[Opening EXTRACTED MATERIAL section]
/-- The second entry of a root, after its good IMAGE entry: ill formed; an IMAGE entry refused, its window overlapping the first
one's; a CHILD entry refused, and one that pushes. -/
def seconds : List Bytes :=
  [twoEntries 1 [0x4C, 0x01] [3, 0, 12, 0, 0, 0, 1, 0, 0x0F, 0, 0, 0], twoEntries 1 [0x80, 0x01] (root.drop 256),
    twoEntries 1 [0x4C, 0x01] (childEntry [0, 0, 0x70, 0]), twoEntries 1 [0x4C, 0x01] (childEntry [0, 0, 1, 0])]

theorem witness_EntriesDecideTheWalk_later : goodJob.passes = true ∧
    (∀ b ∈ seconds, let s := walking [frame0 b] .idle (some goodJob)
      s.live = true ∧ s.manifest.state = .walking ∧ s.manifest.signatureJob = some goodJob ∧ s.fuseImage = some fuses ∧
        s.manifest.current = some (.bank .bank0) ∧ s.manifest.stack = frame0 b :: [] ∧ ([] : List Frame).length ≤ 2 ∧
        checkSettings fuses .root b = .none ∧ byteAt b 6 = 2 ∧ [(entryImage, [zeros 32])].length ≤ 48 ∧
        s.images = [] ∧ s.store.length = 0) ∧
    (∀ b ∈ seconds, WalkPasses fuses (.bank .bank0) [] 0 [{ frame0 b with next := 0 }] [(entryImage, [zeros 32])]
      [{ frame0 b with next := 1 }]) ∧
    (let b := twoEntries 1 [0x4C, 0x01] [3, 0, 12, 0, 0, 0, 1, 0, 0x0F, 0, 0, 0]
     classifyEntry b (entryOffset b 1) .root = none) ∧
    (let b := twoEntries 1 [0x80, 0x01] (root.drop 256)
     classifyEntry b (entryOffset b 1) .root = some true ∧
       judgeImage fuses (.bank .bank0) [entryImage] 1 [] b (entryOffset b 1) = .refused .windowOverlap) ∧
    (let b := twoEntries 1 [0x4C, 0x01] (childEntry [0, 0, 0x70, 0])
     classifyEntry b (entryOffset b 1) .root = some false ∧
       judgeChild fuses (.bank .bank0) 1 b (entryOffset b 1) = .refused .outOfRegion) ∧
    (let b := twoEntries 1 [0x4C, 0x01] (childEntry [0, 0, 1, 0])
     classifyEntry b (entryOffset b 1) .root = some false ∧
       judgeChild fuses (.bank .bank0) 1 b (entryOffset b 1) = .pushed ⟨[], 0x10000, .child, 0, none, 0x0F⟩) := by
  have entries : ∀ b ∈ seconds, 0 < byteAt b 6 ∧ classifyEntry b 256 .root = some true ∧
      judgeImage fuses (.bank .bank0) [] 0 [] b 256 = .accepted entryImage [zeros 32] := by decide +kernel
  exact ⟨test_signature_good, by decide +kernel,
    fun b h => passes_first b (entries b h).1 (entries b h).2.1 (entries b h).2.2, by decide +kernel⟩

/-- A child of one IMAGE entry. -/
def oneChild : Frame := childFrame (header 3 1 1 0 0 [0x40, 0x01] ++ root.drop 256)

/-- The child's entry passes and its frame is popped, which moves its parent past its CHILD entry. -/
theorem passes_popped (b : Bytes) : WalkPasses fuses (.bank .bank0) [] 0 [{ oneChild with next := 0 }, frame0 b]
    [(entryImage, [zeros 32])] [{ frame0 b with next := 1 }] :=
  .image (by decide +kernel) (by decide +kernel) (show judgeImage fuses (.bank .bank0) [] 0 [] oneChild.buffer 256 =
    .accepted entryImage [zeros 32] by decide +kernel) (.pop (by decide +kernel) (.here _ _ _))

/-- A child of one IMAGE entry, its parent's only entry, and a parent with a second CHILD entry after it. -/
theorem witness_EntriesDecideTheWalk_popped :
    (∀ b ∈ [rootWithChild [0, 0, 1, 0],
        header 1 1 2 9 3 [0x18, 0x01] ++ childEntry [0, 0, 1, 0] ++ childEntry [0, 0, 2, 0]],
      let s := walking [oneChild, frame0 b] .idle (some goodJob)
      s.live = true ∧ s.manifest.state = .walking ∧ s.manifest.signatureJob = some goodJob ∧ s.fuseImage = some fuses ∧
        s.manifest.current = some (.bank .bank0) ∧ s.manifest.stack = oneChild :: [frame0 b] ∧ [frame0 b].length ≤ 2 ∧
        checkSettings fuses .child oneChild.buffer = .none ∧ s.images = [] ∧ s.store.length = 0) ∧
    (∀ b, WalkPasses fuses (.bank .bank0) [] 0 ({ oneChild with next := 0 } :: [frame0 b]) [(entryImage, [zeros 32])]
      ({ frame0 b with next := 1 } :: [])) ∧
    (let b := header 1 1 2 9 3 [0x18, 0x01] ++ childEntry [0, 0, 1, 0] ++ childEntry [0, 0, 2, 0]
     1 < byteAt b 6 ∧ classifyEntry b (entryOffset b 1) .root = some false ∧
       judgeChild fuses (.bank .bank0) 1 b (entryOffset b 1) = .pushed ⟨[], 0x20000, .child, 0, none, 0x0F⟩) ∧
    byteAt (rootWithChild [0, 0, 1, 0]) 6 ≤ 1 :=
  ⟨by decide +kernel, passes_popped, by decide +kernel, by decide +kernel⟩

/-- A root of two IMAGE entries, the second one's window right after the first one's. -/
def rootOfTwo : Bytes :=
  twoEntries 1 [0x80, 0x01] (imageEntry 3 1 2 0 [2, 0] [0, 0, 1, 0] [0, 0, 2, 0] [0, 0x20, 0, 0])

/-- Its images. -/
def bothImages : List (Image × List Digest) :=
  [(entryImage, [zeros 32]), ({ entryImage with index := 1, windowBase := 8192, firstStore := 1 }, [zeros 32])]

/-- The last entry completes the walk: of a root with one IMAGE entry, and of one with two and no CHILD entry. -/
theorem witness_EntriesDecideTheWalk_last :
    (∀ b ∈ [root, rootOfTwo], let s := walking [frame0 b] .idle (some goodJob)
      s.live = true ∧ s.manifest.state = .walking ∧ s.manifest.signatureJob = some goodJob ∧ s.fuseImage = some fuses ∧
        s.manifest.current = some (.bank .bank0) ∧ s.manifest.stack = frame0 b :: [] ∧ checkSettings fuses .root b = .none ∧
        s.images = [] ∧ s.store.length = 0) ∧
    WalkPasses fuses (.bank .bank0) [] 0 ({ frame0 root with next := 0 } :: []) [(entryImage, [zeros 32])]
      ({ frame0 root with next := 1 } :: []) ∧ byteAt root 6 ≤ 1 ∧
    WalkPasses fuses (.bank .bank0) [] 0 ({ frame0 rootOfTwo with next := 0 } :: []) bothImages
      ({ frame0 rootOfTwo with next := 2 } :: []) ∧ byteAt rootOfTwo 6 ≤ 2 ∧ bothImages.length ≤ 48 :=
  ⟨by decide +kernel, passes_first root (by decide +kernel) (by decide +kernel) (by decide +kernel), by decide +kernel,
    .image (by decide +kernel) (by decide +kernel) (show judgeImage fuses (.bank .bank0) [] 0 [] rootOfTwo 256 =
      .accepted entryImage [zeros 32] by decide +kernel) (.image (by decide +kernel) (by decide +kernel)
        (show judgeImage fuses (.bank .bank0) [entryImage] 1 [] rootOfTwo (entryOffset rootOfTwo 1) =
          .accepted { entryImage with index := 1, windowBase := 8192, firstStore := 1 } [zeros 32] by decide +kernel)
        (.here _ _ _)), by decide +kernel, by decide⟩

theorem witness_ImageEntryTestsInOrder :
    -- the fields: an owner code of 0, a segment count of 0, a depth of 5
    (byteAt (root.set 268 0) 268 = 0 ∧ le16 (root.set 272 0) 272 = 0 ∧ byteAt (root.set 271 5) 271 = 5) ∧
    -- in range with 8,192 segments, which leave a region of 7 MiB
    (let b := (root.set 272 0).set 273 0x20
     1 ≤ byteAt b 268 ∧ byteAt b 268 ≤ 3 ∧ le16 b 272 = 8192 ∧ le32 b 276 % 4096 = 0 ∧ le32 b 280 % 4096 = 0 ∧
       byteAt b 269 = 1 ∧ byteAt b 270 = 2 ∧ byteAt b 271 = 0 ∧ (b.getD 257 0).getLsbD 0 = false ∧
       ¬ le32 b 276 + le16 b 272 * 4096 ≤ fuses.regionBytes (.bank .bank0)) ∧
    -- in range and in the region: a window base of 1, one that overlaps image 0, and the room in the tables
    (let b := root
     1 ≤ byteAt b 268 ∧ byteAt b 268 ≤ 3 ∧ le16 b 272 = 2 ∧ le32 b 276 % 4096 = 0 ∧ le32 b 280 % 4096 = 0 ∧
       byteAt b 269 = 1 ∧ byteAt b 270 = 2 ∧ byteAt b 271 = 0 ∧ (b.getD 257 0).getLsbD 0 = false ∧
       le32 b 276 + 2 * 4096 ≤ fuses.regionBytes (.bank .bank0) ∧ le32 b 280 + 1 * 4096 ≤ fuses.regionBytes (.bank .bank0) ∧
       ¬ le32 (b.set 284 1) 284 % 4096 = 0 ∧ le32 b 284 % 4096 = 0 ∧ le32 b 284 + 2 * 4096 ≤ 2 ^ 26 ∧
       ¬ (le32 b 284 + 2 * 4096 ≤ image0.windowBase ∨ image0.windowBase + image0.windowSpan ≤ le32 b 284) ∧
       ([] : List Image).length < 16 ∧ 128 < 128 + (2 + 127) / 128 ∧ 127 + (2 + 127) / 128 ≤ 128) ∧
    -- sixteen images on Port A with their windows elsewhere
    (let images := List.replicate 16 { image0 with owner := .a, windowBase := 0x10000 }
     16 ≤ images.length ∧ ∀ im ∈ images, le32 root 284 + 2 * 4096 ≤ im.windowBase) := by decide +kernel
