-- ==== Sys2Proof/Config.lean ====
section
/-! DEFINITION. What an implementation fixes (manufacture, straps, macro build) and what the spec leaves
open. Every constant here is opaque or named in the assumption log: no proof can see a value. -/

namespace Sys2Proof

/-- The stream of free values: value `k` is what the model takes at the `k`-th place where the spec leaves a
number open (log entry 5). The state's counter `fresh` says which one is next. -/
opaque Config.freeNat : Nat → Nat

/-- The 256-bit words that Sarking's random bit generator yields (R267; log entry 5). -/
opaque Config.freeKey : Nat → BitVec 256

/-- The macro build of the Jalem block: rafter ports, less 4, modulo 15 (R129; log entry 4). -/
opaque Config.rafterPortsLess4 : Fin 15

/-- Tray ports built (R131; log entry 4). -/
opaque Config.trayPorts : Fin 3

/-- Whether a tray port faces an absent position (R131; log entry 4). -/
opaque Config.trayAbsent : Fin 2 → Bool

/-- TRAY_POS and SLOT_POS, the straps that give the Jalem block's node number (R130; log entry 4). -/
opaque Config.jebNode : BitVec 7

/-- The transport key that the accelerator's own attested means place in the Jalem block, the `k`-th one (R264, R271; log
entry 23). -/
opaque Config.transportKey : Nat → BitVec 256

/-- Whether the accelerator's memory supports poison marking (R119; log entry 4). -/
opaque Config.poisonMarking : Bool

/-- Values set at manufacture (R317, R319, R358; log entry 4): the module's serial number, Gauge's ROM and
calibration words, its certificate, the vendor's enterprise number. -/
opaque Config.serial : W64
opaque Config.gauId : W32
opaque Config.gauCert : List Byte
opaque Config.sofVendor : W32

/-- The factory data of the flash, by offset (R336; log entry 4). -/
opaque Config.factoryByte : Nat → Byte

/-- What manufacture wrote into the immutable stage, by offset (R335; log entry 4). -/
opaque Config.stageByte : Nat → Byte

/-- SHA-384 of the Sarking mask ROM and of the immutable stage (R263; log entry 4). -/
opaque Config.romDigest : BitVec 384
opaque Config.stageDigest : BitVec 384

/-- The device identity key and the digest of the owner's image key in the one-time-programmable memory (R335, R347; log entry 4). -/
opaque Config.deviceKey : BitVec 384
opaque Config.ownerKey : Option (BitVec 384)

/-- The ECDSA P-384 signature r then s, 96 bytes, by Gauge's key (R314) and by Sarking's alias key (R262): the
nonce of the algorithm makes it a free value of the message (log entry 10). -/
opaque Config.gaugeSign : List Byte → List Byte
opaque Config.aliasSign : BitVec 384 → BitVec 384 → BitVec 384 → List Byte → List Byte

/-- The certificates of slot 0 that manufacture fixes, Krymund's root and the device's, and the alias certificate that Sarking issues at each
start, bound to measurement indices 1 to 3 (R262). -/
opaque Config.rootCert : List Byte
opaque Config.deviceCert : List Byte
opaque Config.aliasCert : BitVec 384 → BitVec 384 → BitVec 384 → List Byte

/-- What stands in the device certificate's place once a programmer has written these bytes of the factory data (R367; log entry 124). -/
opaque Config.writtenCert : List (Nat × Option Byte) → List Byte

/-- The engine by which the bay's fabric manager issues its control requests (R344; log entry 129). -/
opaque Config.managerEngine : Byte

/-- Requests that an eave group takes in one beat; half of them bound course 0 (R187; log entry 11). -/
opaque Config.groupSlots : Nat

/-- Entries of the bundle table (R95; log entry 16). -/
opaque Config.bundleEntries : Nat

/-- Which of the slots still left the next guaranteed one is (R246). The spec does not number the 64 guaranteed slots (log
entry 25). -/
opaque Config.slotChoice : Nat → Nat

/-- The bits of the poisoned elements of a chunk, by input format, output format, input shingles and output shingle (R222, R252). The spec gives
none (log entry 96). -/
opaque Config.poisonBits : Nat → Nat → List (Option (BitVec 256 × Bool)) → Nat → BitVec 256

/-- By how much Gauge's hold-up is longer than 2 s, in 0.2 ns (R308; log entry 98). -/
opaque Config.holdUpMore : Nat

/-- The idle power, in W, to which an orderly shutdown lowers the ceiling (R330; log entry 12). -/
opaque Config.idlePower : Nat

/-- The plaintext of a 32 B weight ciphertext under a weight key and a tweak (R275). The spec names AES-256-XTS and one
256-bit key, and not how the key makes the pair that the mode needs (log entry 18). -/
opaque Config.weightPlain : BitVec 256 → BitVec 128 → BitVec 256 → BitVec 256

end Sys2Proof
end

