/-- The Jalem block. `trayWaits` are the KEY frames of its own that await their acknowledgement, `waits` are the matrix engines' waits on a
counter for a target (R153), which those engines place there (log entry 89), and `reportDue` that TDISP ERROR is yet to be reported (R160). The SEG data that precedes an advance on one virtual channel is written at
once, so no field holds it (R152). -/
structure Jeb where
  ports : Tab Port
  tim : Tim
  node : BitVec 7
  memSize : W64
  lineCap : BitVec 7
  stopped : Bool
  stopDone : Bool
  spreadMap : BitVec 256
  spreadSeed : BitVec 6
  shadowMap : BitVec 256
  shadowSeed : BitVec 6
  epochBeat : BitVec 54
  epochArm : Bool
  epochDone : Bool
  epochReject : Bool
  epochAt : Nat
  epochs : Nat
  moved : List (BitVec 6)
  poolHost : W64
  poolMirror : W64
  poolSize : BitVec 21
  ctxs : Tab W64
  invBase : W64
  invSize : BitVec 5
  invTail : W16
  invHead : W16
  fetched : List HostRead
  genDone : W32
  genErr : Bool
  genCode : BitVec 3
  genWait : Option GenWait
  fltBase : W64
  fltSize : BitVec 5
  fltTail : W16
  fltHead : W16
  fltSeq : W32
  fltWait : List (FaultInfo × FaultBy)
  faulted : List W16
  cache : List CacheEntry
  engines : Tab Engine
  reqs : List Req
  nextXfer : Nat
  nextTag : W16
  sig : Tab W32
  waits : List (Nat × W32)
  sends : Tab SendDesc
  wins : Tab Window
  tag : W16
  tagged : Bool
  rack : Byte
  keys : Tab (Option LinkKey)
  transport : Option (BitVec 256)
  activeKey : BitVec 2
  tdisp : BitVec 2
  ideOk : Bool
  zPending : Bool
  zDone : Bool
  err0 : W64
  err1 : W64
  ordErr : W64
  stopAcks : List (Fin 18 × Header)
  reports : List Header
  reportDue : Bool
  resumed : List (Fin 18)
  battens : List (PortRef × BList)
  retryAct : Option (BitVec 2)
  trayWaits : List TrayWait
  mem : Mem
  event : Bool
deriving DecidableEq, Repr

/-- Default spread map: entry h is h mod 16 (R87). -/
def defaultMap : BitVec 256 := 0xFEDCBA9876543210FEDCBA9876543210FEDCBA9876543210FEDCBA9876543210

def Jeb.reset : Jeb :=
  { ports := [], tim := Tim.reset, node := Config.jebNode, memSize := 0, lineCap := 0x40, stopped := false,
    stopDone := false, spreadMap := defaultMap, spreadSeed := 0, shadowMap := defaultMap, shadowSeed := 0, epochBeat := 0, epochArm := false,
    epochDone := false, epochReject := false, epochAt := 0, epochs := 0, moved := [], poolHost := 0, poolMirror := 0,
    poolSize := 0, ctxs := [], invBase := 0, invSize := 6, invTail := 0, invHead := 0, fetched := [], genDone := 0,
    genErr := false, genCode := 0, genWait := none, fltBase := 0, fltSize := 6, fltTail := 0, fltHead := 0, fltSeq := 0,
    fltWait := [], faulted := [], cache := [], engines := [], reqs := [], nextXfer := 0, nextTag := 0, sig := [], waits := [], sends := [],
    wins := [],
    tag := 0, tagged := false, rack := 0, keys := [], transport := some (Config.transportKey 0), activeKey := 0, tdisp := 0, ideOk := false,
    zPending := false, zDone := false, err0 := 0, err1 := 0, ordErr := 0, stopAcks := [], reports := [], reportDue := false,
    resumed := [], battens := [],
    retryAct := none, trayWaits := [], mem := Mem.empty, event := false }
[Closing EXTRACTED MATERIAL section]
## REQUIRED ACTION
Search the entries above for the word "memory" and copy each line where it appears.

## TASK RESULT
/-- Whether the accelerator's memory supports poison marking (R119; log entry 4). -/
/-- The device identity key and the digest of the owner's image key in the one-time-programmable memory (R335, R347; log entry 4). -/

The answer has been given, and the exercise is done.